Georgian governmental intelligence agency

The Georgian Intelligence Service (GIS) (საქართველოს დაზვერვის სამსახური, sakartvelos dazvervis samsakhuri) is a national intelligence agency of Georgia, with its headquarters in Tbilisi. The current chief of the service is Irakli Beraia, appointed in 2024.

The GIS is directly subordinated to the Prime Minister of Georgia. It is responsible for providing national security intelligence assessment and conducting counter-intelligence duties abroad.

==History==
After the declaration of independence from the Soviet Union in 1991, Georgia established its own intelligence agency, the Service for Information and Intelligence (საინფორმაციო–სადაზვერვო სამსახური), on the basis of the Soviet-era Committee for State Security. The Georgian KGB was notable in that it was considered to be one of the most effective of the KGB's regional Soviet branches, under the command of Aleksi Inauri and Givi Gumbaridze for most of its existence.

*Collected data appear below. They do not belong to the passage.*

-- ==== Sys2Proof/Decode.lean ====
section
/-! DEFINITION. The decoder over the rows of the table that give bits: no row gives any. -/

namespace Sys2Proof

/-- The command that a word spells. The table gives every row a free operand form and no bits, so no word spells one. -/
def decodeTableWord (_nbits _w : Nat) : Option Instr := none

end Sys2Proof
end

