-- ==== Sys2Proof/Machine/Regs.lean ====
section
/-! DEFINITION. The set-up registers: one constant per field (its place, access code and reset value, from the
field tables of the chapters) and the table of all registers by offset (21 R474-R476). -/

namespace Sys2Proof.Machine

From 1993 to 1997, the SII functioned as the Chief Directorate for Foreign Intelligence (საგარეო დაზვერვის მთავარი სამმართველო) under the Ministry for State Security. On September 19, 1997, the agency was transformed into an independent State Intelligence Department (დაზვერვის სახელმწიფო დეპარტამენტი), with two regional divisions for Adjara and Abkhazia. Being briefly under the Ministry for State Security from 2004 to 2005, the agency was again made independent as the Foreign Intelligence Special Service (საგარეო დაზვერვის სპეციალური სამსახური) on January 24, 2005.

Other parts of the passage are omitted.